[SOURCE RECORDS]
/-- An energy capture takes one product more. -/
def MCap.takeP (j : MCap) (p : Int) : MCap :=
  if j.count ≤ j.n || j.hit then j
  else { j with n := j.n + 1, imp := j.imp + p.toNat, exp := j.exp + (-p).toNat, zero := j.zero + b2n (p = 0) }

/-- PROGRESS of a capture, per-mille (R222). -/
def MCap.progress (j : MCap) : Nat := 1000 * j.n / max 1 j.count

/-- The running captures take what `f` gives them and report their progress (R222). -/
def State.feedCaps (s : State) (f : MCap → MCap) : State :=
  let s1 := { s with mte := { s.mte with caps := s.mte.caps.map f } }
  s1.mte.caps.foldl (fun u (j : MCap) => u.report j.ring j.idx j.progress (leBytes 4 j.n)) s1

/-- A sample of channel c, corrected and raw, reaches the captures of it (R221). -/
def State.feedChan (s : State) (c : Nat) (v raw : Int) : State :=
  s.feedCaps (fun j => if j.kind < 3 && j.a = c then j.take (if j.corrected then v else raw) else j)

/-- A product of the entity whose first channel is c reaches its energy captures (R221). -/
def State.feedEnergy (s : State) (c : Nat) (p raw : Int) : State :=
  s.feedCaps (fun j => if j.kind = 3 && j.a = c then j.takeP (if j.corrected then p else raw) else j)

/-! ### Sample pairs -/

/-- A 16 kS/s sample pair of port p (R200, R202, R205, R206). -/
def State.portSample (s : State) (p lead : Nat) (codesV codesI : List (BitVec 24)) : State :=
  let (s1, missing) := s.windowEnd p 62500
  if missing then s1.missWindow p
  else
    let v := s1.window (2 * p) lead 0 false codesV
    let i := s1.window (2 * p + 1) lead 0 true codesI
    let rv := s1.rawWindow (2 * p) lead 0 false codesV
    let ri := s1.rawWindow (2 * p + 1) lead 0 true codesI
    let s2 := (((s1.chanOut (2 * p) v).chanOut (2 * p + 1) i).addProduct p (v * i))
    let s3 := ((s2.feedChan (2 * p) v rv).feedChan (2 * p + 1) i ri).feedEnergy (2 * p) (v * i) (rv * ri)
    let x : PortMeas := { v := divZ v 256, i := divZ i 256 }
    { s3 with alp := { s3.alp with inPort := tput s3.alp.inPort p (mailPost (tget (fun _ => []) s3.alp.inPort p) s3.siteNs x) } }

/-- One auxiliary channel's 16 kS/s sample (R198, R200, R227): KIND says whether the delay applies. -/
def State.auxChan (s : State) (c lead : Nat) (codes : List (BitVec 24)) : State :=
  if !s.flag (MTE_CH_CFG.EN c) then s
  else
    let cur := s.flag (MTE_CH_CFG.KIND c)
    let v := s.window c lead 0 cur codes
    (s.chanOut c v).feedChan c v (s.rawWindow c lead 0 cur codes)

/-- A 16 kS/s sample of a pair of auxiliary channels, those of them that are enabled (R198, R200). -/
def State.auxSample (s : State) (q lead : Nat) (codesA codesB : List (BitVec 24)) : State :=
  let (s1, missing) := s.windowEnd (26 + q) 62500
  if missing then s1 else (s1.auxChan (56 + 2 * q) lead codesA).auxChan (57 + 2 * q) lead codesB

/-- The 8 kS/s sample of AC channel c: the mean of its two 16 kS/s samples, each with the delay that the sample before it gives
(R200, R203); and the same with SCALE and OFFSET only. -/
def State.acChan (s : State) (c lead : Nat) (current : Bool) (codes : List (BitVec 24)) : State × Int × Int :=
  let a := s.window c lead 0 current codes
  let s1 := s.chanOut c a
  let b := s1.window c lead 10 current codes
  (s1.chanOut c b, divZ (a + b) 2, divZ (s.rawWindow c lead 0 current codes + s.rawWindow c lead 10 current codes) 2)

/-- The 8 kS/s samples of voltage and current j of AC point g reach the captures; their products (R200, R217). -/
def State.acPair (s : State) (g lead j : Nat) (codesV codesI : List (List (BitVec 24))) : State × Int × Int :=
  let cv := 48 + 4 * g + j
  let ci := 64 + 4 * g + j
  let a := s.acChan cv lead false (nth codesV j [])
  let b := a.1.acChan ci lead true (nth codesI j [])
  ((b.1.feedChan cv a.2.1 a.2.2).feedChan ci b.2.1 b.2.2, a.2.1 * b.2.1, a.2.2 * b.2.2)

/-- The outputs of the three phases of AC point g, and the sum of their products, corrected and raw (R200, R217). -/
def State.acPhases (s : State) (g lead : Nat) (codesV codesI : List (List (BitVec 24))) : State × Int × Int :=
  (List.range 3).foldl (fun (a : State × Int × Int) j =>
    let x := a.1.acPair g lead j codesV codesI
    (x.1, a.2.1 + x.2.1, a.2.2 + x.2.2)) (s, 0, 0)

/-- A neutral channel of an AC point, where it is enabled (R198). -/
def State.acNeutral1 (s : State) (c lead : Nat) (cur : Bool) (codes : List (BitVec 24)) : State :=
  if !s.flag (MTE_CH_CFG.EN c) then s
  else
    let x := s.acChan c lead cur codes
    x.1.feedChan c x.2.1 x.2.2

/-- VN and IN of AC point g (R198). -/
def State.acNeutral (s : State) (g lead : Nat) (codesV codesI : List (List (BitVec 24))) : State :=
  (s.acNeutral1 (51 + 4 * g) lead false (nth codesV 3 [])).acNeutral1 (67 + 4 * g) lead true (nth codesI 3 [])

/-- The channels of AC point g take a window; the three-phase product (R200, R217). -/
def State.acProduct (s : State) (g lead : Nat) (codesV codesI : List (List (BitVec 24))) : State × Int :=
  let x := s.acPhases g lead codesV codesI
  ((x.1.acNeutral g lead codesV codesI).feedEnergy (48 + 4 * g) x.2.1 x.2.2, x.2.1)

/-- An 8 kS/s sample of AC point g (R200, R217, R218): the three-phase product, the energy, and G_P over the last PAVG
products in W. -/
def State.acSample (s : State) (g lead : Nat) (codesV codesI : List (List (BitVec 24))) : State :=
  let e := 24 + g
  let (s1, missing) := s.windowEnd e 125000
  if missing then s1.missWindow e
  else
    let r := s1.acProduct g lead codesV codesI
    let s2 := r.1.addProduct e r.2
    let m := s2.meter e
    let n := max 1 (s.rd (MTE_AC_CFG.PAVG g))
    let h := (r.2 :: m.hist).take n
    let s3 := s2.setMeter e { m with hist := h }
    let w := divZ (sumI h) (h.length * 65536 * 1000000)
    { s3 with alp := { s3.alp with inAc := tput s3.alp.inAc g (mailPost (tget (fun _ => []) s3.alp.inAc g) s3.siteNs w) } }

/-! ### Channel faults and overrange (R204, R216) -/

/-- The bit of a fault cause. -/
def causeBit (cause : Nat) : Nat := 2 ^ (cause - 1)

/-- A fault cause of channel c sets in (R216); one that is in force already sets in again without an event, and its 1 ms starts anew. A
running capture that names the channel will end with CAPT_FAULT (R222). -/
def State.chanFault1 (s : State) (c cause : Nat) : State :=
  let x := s.mch c
  let since := if cause = 3 then x.since else s.now
  if !s.flag (MTE_CH_CFG.EN c) then s
  else if x.cause.testBit (cause - 1) then s.setMch c { x with since := since }
  else
    let jobs := s.mte.caps.map (fun (j : MCap) => if (mcapChans j.kind j.a j.b).contains c then { j with hit := true } else j)
    let s1 := { s with mte := { s.mte with caps := jobs } }
    let y := { x with cause := x.cause + causeBit cause, since := since, skip := 4, lost := if x.cause = 0 && x.skip = 0 then 0 else x.lost }
    (s1.setMch c y).ev 0x0801 (chanEnt c) (chanArg c) cause

/-- Causes of channel c end; with none left the channel is restored (R216); MTE_MOD_RESTORED carries the windows missing so far. -/
def State.chanBack (s : State) (c mask : Nat) : State :=
  let x := s.mch c
  let left := clearBits x.cause mask
  if x.cause &&& mask = 0 then s
  else if left ≠ 0 then s.setMch c { x with cause := left }
  else (s.setMch c { x with cause := 0, skip := 4, back := s.now }).ev 0x0802 (chanEnt c) (chanArg c) x.lost

/-- Channel c has sat at full scale for 16 values of 160 kS/s, 100 µs: it is in overrange, and the spans that are open show it (R216). -/
def State.overOn (s : State) (c : Nat) : State :=
  let s1 := if c < 32 then s.wrBit MTE_OVR0.CH_LO c true else if c < 64 then s.wrBit MTE_OVR1.CH_MID (c - 32) true
            else s.wrBit MTE_OVR2.CH_HI (c - 64) true
  let s2 := match entityOf c with
    | none => s1
    | some e =>
      let m := s1.meter e
      s1.setMeter e { m with span := { m.span with ovr := true }, sess := { m.sess with ovr := true } }
  s2.setMch c { s2.mch c with fullAt := some (s.now - 100000) }

/-- Channel c enters overrange, or leaves full scale: MTE_OVERRANGE is logged once per run with its length, at its end (R216). -/
def State.overrange (s : State) (c : Nat) (full : Bool) : State :=
  let x := s.mch c
  match x.fullAt, full with
  | none, true => s.overOn c
  | some t, false => (s.setMch c { x with fullAt := none }).ev 0x0803 (chanEnt c) (chanArg c) ((s.now - t) / 1000)
  | _, _ => s

/-- What is wrong with the correction table of channel c: 0 nothing, 1 NSEG, 2 X order, 3 GAIN or DLY range (R204). -/
def State.tableReason (s : State) (c : Nat) : Nat :=
  let n := s.rd (MTE_CH_CFG.NSEG c)
  if n = 0 || 16 < n then 1
  else if (List.range (n - 1)).any (fun k => decide (s.rd (MTE_SEG_X.X c (k + 1)) ≤ s.rd (MTE_SEG_X.X c k))) then 2
  else if (List.range n).any (fun k =>
      decide (671088 < (s.rdS (MTE_SEG_GAIN.GAIN c k)).natAbs) ||
      decide ((if 64 ≤ c then 5000 else 10000) < (s.rdS (MTE_SEG_DLY.DLY c k)).natAbs)) then 3
  else 0

/-- The check of every enabled channel on a request for ACTIVE or SHADOW (R204). -/
def State.tableCheck (s : State) : State :=
  ((List.range 72).filter (fun c => s.flag (MTE_CH_CFG.EN c))).foldl (fun u c =>
    match u.tableReason c with
    | 0 => u.chanBack c 4
    | r => (u.ev 0x0804 (chanEnt c) (chanArg c) r).chanFault1 c 3) s

/-! ### Readouts (R209, R210, R226) -/

/-- Register group of the energy registers of an entity. -/
def rollBase (e : Nat) : Nat := if e < 24 then 0x38100 + 0x20 * e else 0x38464 + 0x100 * (e - 24)

/-- A read of MTE_ROLL_STAT of an entity latches its group (R209, R210). -/
def State.rollLatch (s : State) (e : Nat) : State :=
  let m := s.meter e
  let b := rollBase e
  let li := decide (2 ≤ m.imp.wraps)
  let le := decide (2 ≤ m.exp.wraps)
  let st := m.imp.roll / 2 ^ 32 + m.exp.roll / 2 ^ 32 * 256 + 65536 * b2n li + 131072 * b2n le
  let s1 := ((((((s.setReg b st).setReg (b + 4) (m.imp.roll % 2 ^ 32)).setReg (b + 8) (m.exp.roll % 2 ^ 32)).setReg (b + 12)
    (m.imp.acc % 2 ^ 32)).setReg (b + 16) (m.imp.acc / 2 ^ 32)).setReg (b + 20) (m.exp.acc % 2 ^ 32)).setReg (b + 24) (m.exp.acc / 2 ^ 32)
  let s2 := s1.setMeter e { m with imp := { m.imp with wraps := 0 }, exp := { m.exp with wraps := 0 } }
  let s3 := if li then s2.ev 0x0806 (meterEnt e) 0 m.imp.wraps else s2
  if le then s3.ev 0x0806 (meterEnt e) 1 m.exp.wraps else s3

/-! ### AC windows (R217, R219) -/

/-- AC point g. -/
def State.acp (s : State) (g : Nat) : AcPoint := tget (fun _ => AcPoint.reset) s.mte.ac g
def State.setAcp (s : State) (g : Nat) (x : AcPoint) : State :=
  { s with mte := { s.mte with ac := tset (fun _ => AcPoint.reset) s.mte.ac g x } }

/-- A read of MTE_AC_STAT_g latches the window values (R226). -/
def State.acLatch (s : State) (g : Nat) : State :=
  let l := (s.acp g).words
  (List.range l.length).foldl (fun u i => u.setReg (0x38414 + 0x100 * g + 4 * i) (nth l i 0)) s

/-- A one-bit detector with its event at onset and end (R219). -/
def State.detector (s : State) (f : Fld) (now : Bool) (code g arg : Nat) : State :=
  let was := s.flag f
  if now == was then s else (s.wr f (b2n now)).ev code (entAc g) arg (b2n now)

/-- Angle difference on the circle, 0.01°. -/
def angleOff (a b : Int) : Nat := let d := (a - b) % 36000; (min d (36000 - d)).natAbs

/-- The measured words of a window (R217): RMS, P, Q, S, PF, frequency, angles; PF of a zero S is a free value (log entry 23). -/
def acWords (w : AcWindow) (f10 : Nat) : List Nat :=
  let va (v i : BitVec 32) : Nat := v.toNat * i.toNat / 1000000
  let pt := w.p1.toInt + w.p2.toInt + w.p3.toInt
  let sv := va w.v1 w.i1 + va w.v2 w.i2 + va w.v3 w.i3
  let pf := if sv = 0 then Config.byZero (pt * 10000) else divNear (pt * 10000) sv
  [w.v1.toNat, w.v2.toNat, w.v3.toNat, w.vn.toNat, w.i1.toNat, w.i2.toNat, w.i3.toNat, w.inN.toNat, w.p1.toNat, w.p2.toNat,
   w.p3.toNat, enc 32 pt, w.q.toNat, sv % 2 ^ 32, enc 16 pf, w.f.toNat, f10, w.angV2.toNat + 65536 * w.angV3.toNat,
   w.angI1.toNat + 65536 * w.angI2.toNat, w.angI3.toNat]

/-- The detectors on a window (R219). -/
def State.acDetect (s : State) (g : Nat) (w : AcWindow) : State :=
  let vnom := s.rd (MTE_AC_VNOM.VNOM g)
  let v := [w.v1.toNat, w.v2.toNat, w.v3.toNat]
  let lo := v.foldl min w.v1.toNat
  let hi := v.foldl max 0
  -- phase loss
  let was := s.rd (MTE_AC_STAT.LOSS g)
  let low := v.any (fun x => decide (x * 100 < 10 * vnom))
  let loss := maskOf ((List.range 3).filter (fun j =>
    decide (nth v j 0 * 100 < 10 * vnom) || ((was != 0 || low) && decide (nth v j 0 * 100 < 15 * vnom))))
  let s1 := s.wr (MTE_AC_STAT.LOSS g) loss
  let s2 := if (was = 0) != (loss = 0) then s1.ev 0x0808 (entAc g) loss (b2n (loss != 0)) else s1
  -- dip and swell
  let dip := s.rd (MTE_AC_THR.DIP_PCT g)
  let dNow := if lo * 100 < dip * vnom then true else if lo * 100 < (dip + 2) * vnom then s.flag (MTE_AC_STAT.DIP g) else false
  let sw := s.rd (MTE_AC_THR.SWELL_PCT g)
  let sNow := if sw * vnom < hi * 100 then true else if (sw - 2) * vnom < hi * 100 then s.flag (MTE_AC_STAT.SWELL g) else false
  let s3 := (s2.detector (MTE_AC_STAT.DIP g) dNow 0x0809 g lo).detector (MTE_AC_STAT.SWELL g) sNow 0x080A g hi
  -- frequency
  let x := s3.acp g
  let nom : Int := if s.flag (MTE_AC_CFG.NOM_60 g) then 60000 else 50000
  let off := decide (s.rd (MTE_AC_FTHR.F_DEV g) < ((w.f.toNat : Int) - nom).natAbs)
  let ok := if off then 0 else x.freqOk + 1
  let fNow := off || (s.flag (MTE_AC_STAT.FREQ g) && ok < 3)
  let s4 := s3.detector (MTE_AC_STAT.FREQ g) fNow 0x080B g w.f.toNat
  -- phase sequence
  let tol := s.rd (MTE_AC_THR.SEQ_TOL g) * 100
  let near (a : BitVec 16) (b : Int) : Bool := decide (angleOff a.toInt b ≤ tol)
  let old := s.rd (MTE_AC_STAT.SEQ g)
  let seq := if loss ≠ 0 then old else if near w.angV2 (-12000) && near w.angV3 12000 then 1
             else if near w.angV2 12000 && near w.angV3 (-12000) then 2 else 0
  let s5 := s4.wr (MTE_AC_STAT.SEQ g) seq
  let on := if seq = 1 then false else x.seqOn || seq ≠ old
  let s6 := if seq ≠ old && seq ≠ 1 then s5.ev 0x080C (entAc g) seq 1
            else if seq = 1 && x.seqOn then s5.ev 0x080C (entAc g) seq 0 else s5
  -- missing neutral
  let bad := (s.flag (MTE_AC_CFG.VN_FIT g) && decide (s.rd (MTE_AC_THR.MN_PCT g) * vnom < w.vn.toNat * 100)) ||
    (decide (130 * vnom < hi * 100) && decide (lo * 100 < 70 * vnom))
  let nOn := if bad then x.neuOn + 1 else 0
  let nOff := if bad then 0 else x.neuOff + 1
  let nNow := if s.flag (MTE_AC_STAT.NEUTRAL g) then nOff < 3 else 3 ≤ nOn
  (s6.setAcp g { x with freqOk := ok, neuOn := nOn, neuOff := nOff, seqOn := on }).detector (MTE_AC_STAT.NEUTRAL g) nNow 0x080D g w.vn.toNat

[WHAT YOU HAVE TO DO]
Exactly reproduce the lines of the data above that run from the line containing "let s6 := if" through the final one.

[PROBLEM SOLUTION]
  let s6 := if seq ≠ old && seq ≠ 1 then s5.ev 0x080C (entAc g) seq 1
            else if seq = 1 && x.seqOn then s5.ev 0x080C (entAc g) seq 0 else s5
  -- missing neutral
  let bad := (s.flag (MTE_AC_CFG.VN_FIT g) && decide (s.rd (MTE_AC_THR.MN_PCT g) * vnom < w.vn.toNat * 100)) ||
    (decide (130 * vnom < hi * 100) && decide (lo * 100 < 70 * vnom))
  let nOn := if bad then x.neuOn + 1 else 0
  let nOff := if bad then 0 else x.neuOff + 1
  let nNow := if s.flag (MTE_AC_STAT.NEUTRAL g) then nOff < 3 else 3 ≤ nOn
  (s6.setAcp g { x with freqOk := ok, neuOn := nOn, neuOff := nOff, seqOn := on }).detector (MTE_AC_STAT.NEUTRAL g) nNow 0x080D g w.vn.toNat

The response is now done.